◆ **PROBLEM DESCRIPTION**
Look for the word "Obligations" in the data below, and copy every line that holds it.

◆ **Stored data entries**
++++
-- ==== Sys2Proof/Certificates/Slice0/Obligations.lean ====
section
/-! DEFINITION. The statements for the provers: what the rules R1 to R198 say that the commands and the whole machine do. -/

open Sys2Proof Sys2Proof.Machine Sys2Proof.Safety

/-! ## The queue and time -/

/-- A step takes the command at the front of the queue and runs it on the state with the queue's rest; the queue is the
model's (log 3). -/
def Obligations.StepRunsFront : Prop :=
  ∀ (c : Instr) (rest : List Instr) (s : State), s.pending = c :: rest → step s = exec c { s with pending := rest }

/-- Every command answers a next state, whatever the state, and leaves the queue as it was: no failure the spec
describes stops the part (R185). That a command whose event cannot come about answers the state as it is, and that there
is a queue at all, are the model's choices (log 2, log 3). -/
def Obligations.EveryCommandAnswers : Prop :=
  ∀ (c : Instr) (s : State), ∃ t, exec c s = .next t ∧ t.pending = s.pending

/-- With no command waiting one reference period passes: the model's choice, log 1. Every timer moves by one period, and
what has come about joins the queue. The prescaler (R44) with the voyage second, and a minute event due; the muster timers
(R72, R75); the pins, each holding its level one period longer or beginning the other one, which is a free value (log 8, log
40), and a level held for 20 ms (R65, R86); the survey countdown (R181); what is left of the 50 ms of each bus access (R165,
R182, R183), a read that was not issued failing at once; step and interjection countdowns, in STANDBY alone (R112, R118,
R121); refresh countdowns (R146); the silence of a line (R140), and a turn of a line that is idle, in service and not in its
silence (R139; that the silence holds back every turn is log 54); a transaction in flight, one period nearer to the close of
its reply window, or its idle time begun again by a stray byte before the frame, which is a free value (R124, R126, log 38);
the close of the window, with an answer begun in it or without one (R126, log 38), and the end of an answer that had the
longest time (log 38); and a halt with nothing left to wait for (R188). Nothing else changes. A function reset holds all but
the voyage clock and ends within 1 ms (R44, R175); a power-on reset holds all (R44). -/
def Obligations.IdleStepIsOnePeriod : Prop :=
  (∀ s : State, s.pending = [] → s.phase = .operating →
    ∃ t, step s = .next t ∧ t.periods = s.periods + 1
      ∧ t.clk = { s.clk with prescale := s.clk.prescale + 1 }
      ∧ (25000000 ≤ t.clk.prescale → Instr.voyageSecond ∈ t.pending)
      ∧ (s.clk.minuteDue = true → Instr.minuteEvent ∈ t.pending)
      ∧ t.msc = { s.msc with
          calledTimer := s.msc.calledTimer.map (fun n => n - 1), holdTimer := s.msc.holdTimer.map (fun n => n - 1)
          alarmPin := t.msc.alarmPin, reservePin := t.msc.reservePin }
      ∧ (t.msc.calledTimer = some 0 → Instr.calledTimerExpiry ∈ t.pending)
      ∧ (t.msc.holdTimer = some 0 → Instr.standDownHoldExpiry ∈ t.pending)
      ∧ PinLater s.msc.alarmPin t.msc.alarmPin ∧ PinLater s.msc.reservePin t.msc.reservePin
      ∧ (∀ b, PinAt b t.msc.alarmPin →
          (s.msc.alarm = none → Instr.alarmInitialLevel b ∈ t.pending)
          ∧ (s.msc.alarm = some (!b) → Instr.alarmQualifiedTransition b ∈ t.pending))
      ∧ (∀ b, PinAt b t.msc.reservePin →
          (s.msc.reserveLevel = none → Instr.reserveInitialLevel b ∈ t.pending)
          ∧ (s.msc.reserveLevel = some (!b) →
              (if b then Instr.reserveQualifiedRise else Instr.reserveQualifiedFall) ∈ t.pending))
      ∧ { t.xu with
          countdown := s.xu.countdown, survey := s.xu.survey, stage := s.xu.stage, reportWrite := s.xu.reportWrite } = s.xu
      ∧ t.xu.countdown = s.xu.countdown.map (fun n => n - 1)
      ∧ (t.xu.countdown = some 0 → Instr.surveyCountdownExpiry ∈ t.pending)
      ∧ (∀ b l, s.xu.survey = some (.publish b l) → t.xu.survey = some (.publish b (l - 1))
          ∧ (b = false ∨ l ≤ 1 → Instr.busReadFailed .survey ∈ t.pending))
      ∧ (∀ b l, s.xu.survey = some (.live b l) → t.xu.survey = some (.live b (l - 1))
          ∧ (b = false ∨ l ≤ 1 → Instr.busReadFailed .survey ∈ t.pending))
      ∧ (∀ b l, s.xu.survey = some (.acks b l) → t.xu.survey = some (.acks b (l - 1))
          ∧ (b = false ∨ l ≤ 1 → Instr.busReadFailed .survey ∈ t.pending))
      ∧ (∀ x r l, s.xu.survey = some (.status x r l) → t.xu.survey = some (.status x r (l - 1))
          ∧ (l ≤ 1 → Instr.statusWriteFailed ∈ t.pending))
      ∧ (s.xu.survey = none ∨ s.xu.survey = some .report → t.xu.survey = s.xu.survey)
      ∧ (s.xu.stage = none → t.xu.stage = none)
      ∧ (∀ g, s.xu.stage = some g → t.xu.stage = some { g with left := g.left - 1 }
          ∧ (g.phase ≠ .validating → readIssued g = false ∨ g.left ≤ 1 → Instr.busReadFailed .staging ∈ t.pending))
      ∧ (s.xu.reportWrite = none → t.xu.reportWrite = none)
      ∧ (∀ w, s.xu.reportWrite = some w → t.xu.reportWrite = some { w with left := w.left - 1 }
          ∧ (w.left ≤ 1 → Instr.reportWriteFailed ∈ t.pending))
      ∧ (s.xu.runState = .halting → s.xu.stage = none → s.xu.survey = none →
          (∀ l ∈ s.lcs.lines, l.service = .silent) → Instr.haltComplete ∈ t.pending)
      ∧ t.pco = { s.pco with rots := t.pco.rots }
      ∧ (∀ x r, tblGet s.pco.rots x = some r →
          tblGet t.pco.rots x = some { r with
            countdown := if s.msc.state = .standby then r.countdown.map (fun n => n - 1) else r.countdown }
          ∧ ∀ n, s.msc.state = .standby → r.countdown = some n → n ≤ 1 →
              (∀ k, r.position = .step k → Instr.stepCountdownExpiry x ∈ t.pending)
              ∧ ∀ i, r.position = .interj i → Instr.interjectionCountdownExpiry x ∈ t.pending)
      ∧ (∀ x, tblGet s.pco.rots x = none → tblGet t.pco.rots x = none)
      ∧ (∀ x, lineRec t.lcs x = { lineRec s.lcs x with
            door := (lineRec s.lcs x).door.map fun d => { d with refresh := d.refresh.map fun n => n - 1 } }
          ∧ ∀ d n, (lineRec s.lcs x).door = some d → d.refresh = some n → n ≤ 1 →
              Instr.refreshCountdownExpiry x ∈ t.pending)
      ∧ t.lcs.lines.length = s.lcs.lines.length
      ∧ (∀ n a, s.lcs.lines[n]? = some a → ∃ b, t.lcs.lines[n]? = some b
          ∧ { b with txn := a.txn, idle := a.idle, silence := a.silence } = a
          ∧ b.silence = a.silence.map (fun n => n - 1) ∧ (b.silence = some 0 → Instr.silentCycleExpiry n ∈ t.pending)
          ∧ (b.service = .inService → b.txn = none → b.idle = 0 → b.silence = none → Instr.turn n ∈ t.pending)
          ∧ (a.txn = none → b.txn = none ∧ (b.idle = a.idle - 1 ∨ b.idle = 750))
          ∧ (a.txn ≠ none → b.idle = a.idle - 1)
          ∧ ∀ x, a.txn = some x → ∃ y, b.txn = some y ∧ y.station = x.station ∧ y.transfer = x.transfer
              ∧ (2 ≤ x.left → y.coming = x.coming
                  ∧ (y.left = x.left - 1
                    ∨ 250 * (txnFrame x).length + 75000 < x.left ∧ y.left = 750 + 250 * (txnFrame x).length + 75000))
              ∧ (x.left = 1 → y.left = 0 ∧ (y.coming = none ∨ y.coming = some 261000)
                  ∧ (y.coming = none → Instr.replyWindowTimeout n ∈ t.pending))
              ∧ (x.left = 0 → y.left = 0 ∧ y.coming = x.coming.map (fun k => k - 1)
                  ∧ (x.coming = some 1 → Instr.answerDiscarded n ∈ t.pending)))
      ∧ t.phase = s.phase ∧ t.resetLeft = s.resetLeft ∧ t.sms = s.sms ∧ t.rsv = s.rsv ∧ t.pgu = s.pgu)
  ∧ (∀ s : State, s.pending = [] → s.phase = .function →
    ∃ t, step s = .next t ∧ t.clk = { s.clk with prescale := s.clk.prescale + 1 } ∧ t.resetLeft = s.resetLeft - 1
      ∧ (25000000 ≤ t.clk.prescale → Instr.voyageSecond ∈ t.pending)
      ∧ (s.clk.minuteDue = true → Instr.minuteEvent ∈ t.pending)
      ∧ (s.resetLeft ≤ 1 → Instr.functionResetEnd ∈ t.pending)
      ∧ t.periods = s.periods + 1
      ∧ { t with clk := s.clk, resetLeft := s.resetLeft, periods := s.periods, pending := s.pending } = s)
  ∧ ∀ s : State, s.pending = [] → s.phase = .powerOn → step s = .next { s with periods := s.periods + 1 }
++++
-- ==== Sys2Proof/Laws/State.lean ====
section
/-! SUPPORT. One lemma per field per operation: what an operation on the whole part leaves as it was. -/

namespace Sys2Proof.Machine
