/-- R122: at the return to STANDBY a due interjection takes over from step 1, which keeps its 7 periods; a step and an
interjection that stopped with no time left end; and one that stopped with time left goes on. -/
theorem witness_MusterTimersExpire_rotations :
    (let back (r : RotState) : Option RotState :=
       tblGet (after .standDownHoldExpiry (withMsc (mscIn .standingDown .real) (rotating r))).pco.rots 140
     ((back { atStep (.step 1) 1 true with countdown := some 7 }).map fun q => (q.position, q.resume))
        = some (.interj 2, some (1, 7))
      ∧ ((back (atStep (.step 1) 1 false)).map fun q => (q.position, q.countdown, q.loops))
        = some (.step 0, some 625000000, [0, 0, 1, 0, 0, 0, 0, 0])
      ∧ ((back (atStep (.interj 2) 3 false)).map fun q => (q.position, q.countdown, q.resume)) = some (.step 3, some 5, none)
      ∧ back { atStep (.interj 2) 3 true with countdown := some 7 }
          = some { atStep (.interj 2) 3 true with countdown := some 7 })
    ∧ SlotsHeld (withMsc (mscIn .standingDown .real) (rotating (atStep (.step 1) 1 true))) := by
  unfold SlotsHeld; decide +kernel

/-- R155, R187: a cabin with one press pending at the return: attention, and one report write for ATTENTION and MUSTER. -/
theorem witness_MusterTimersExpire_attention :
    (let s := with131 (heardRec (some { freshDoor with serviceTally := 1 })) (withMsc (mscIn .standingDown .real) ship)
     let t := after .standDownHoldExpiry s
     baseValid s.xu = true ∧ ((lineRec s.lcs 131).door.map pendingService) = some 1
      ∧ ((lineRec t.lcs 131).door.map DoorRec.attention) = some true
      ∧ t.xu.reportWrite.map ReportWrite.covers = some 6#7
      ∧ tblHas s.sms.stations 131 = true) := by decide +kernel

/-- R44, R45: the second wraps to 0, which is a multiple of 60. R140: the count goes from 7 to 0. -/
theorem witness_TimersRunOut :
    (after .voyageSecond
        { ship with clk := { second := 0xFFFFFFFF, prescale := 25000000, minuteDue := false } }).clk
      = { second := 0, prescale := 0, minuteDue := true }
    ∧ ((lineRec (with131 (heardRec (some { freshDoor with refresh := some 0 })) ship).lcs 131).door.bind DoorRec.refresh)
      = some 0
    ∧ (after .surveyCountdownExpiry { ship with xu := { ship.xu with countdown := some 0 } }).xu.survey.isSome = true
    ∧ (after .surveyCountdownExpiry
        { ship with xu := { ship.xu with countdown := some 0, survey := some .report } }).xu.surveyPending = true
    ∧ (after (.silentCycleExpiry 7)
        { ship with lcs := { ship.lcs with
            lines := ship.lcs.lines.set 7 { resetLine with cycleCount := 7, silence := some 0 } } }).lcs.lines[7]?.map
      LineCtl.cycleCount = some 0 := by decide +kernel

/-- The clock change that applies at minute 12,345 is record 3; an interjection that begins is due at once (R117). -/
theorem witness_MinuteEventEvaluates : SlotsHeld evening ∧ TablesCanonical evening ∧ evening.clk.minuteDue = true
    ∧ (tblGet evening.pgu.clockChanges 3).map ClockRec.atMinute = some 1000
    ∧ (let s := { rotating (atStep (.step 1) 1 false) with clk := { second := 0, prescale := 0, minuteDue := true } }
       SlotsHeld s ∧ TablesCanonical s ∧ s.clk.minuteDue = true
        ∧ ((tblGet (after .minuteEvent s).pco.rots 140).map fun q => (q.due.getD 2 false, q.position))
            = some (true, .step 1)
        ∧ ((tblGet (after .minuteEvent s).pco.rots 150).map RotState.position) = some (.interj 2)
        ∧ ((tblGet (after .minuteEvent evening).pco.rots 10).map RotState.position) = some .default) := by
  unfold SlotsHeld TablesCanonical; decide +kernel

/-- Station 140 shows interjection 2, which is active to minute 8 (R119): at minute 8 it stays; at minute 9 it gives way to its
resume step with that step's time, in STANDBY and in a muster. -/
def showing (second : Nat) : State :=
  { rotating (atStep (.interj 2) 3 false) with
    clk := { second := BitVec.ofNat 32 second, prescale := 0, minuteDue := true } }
++++
◆ **EXPECTED OUTPUT**
-- ==== Sys2Proof/Certificates/Slice0/Obligations.lean ====
def Obligations.StepRunsFront : Prop :=
def Obligations.EveryCommandAnswers : Prop :=
def Obligations.IdleStepIsOnePeriod : Prop :=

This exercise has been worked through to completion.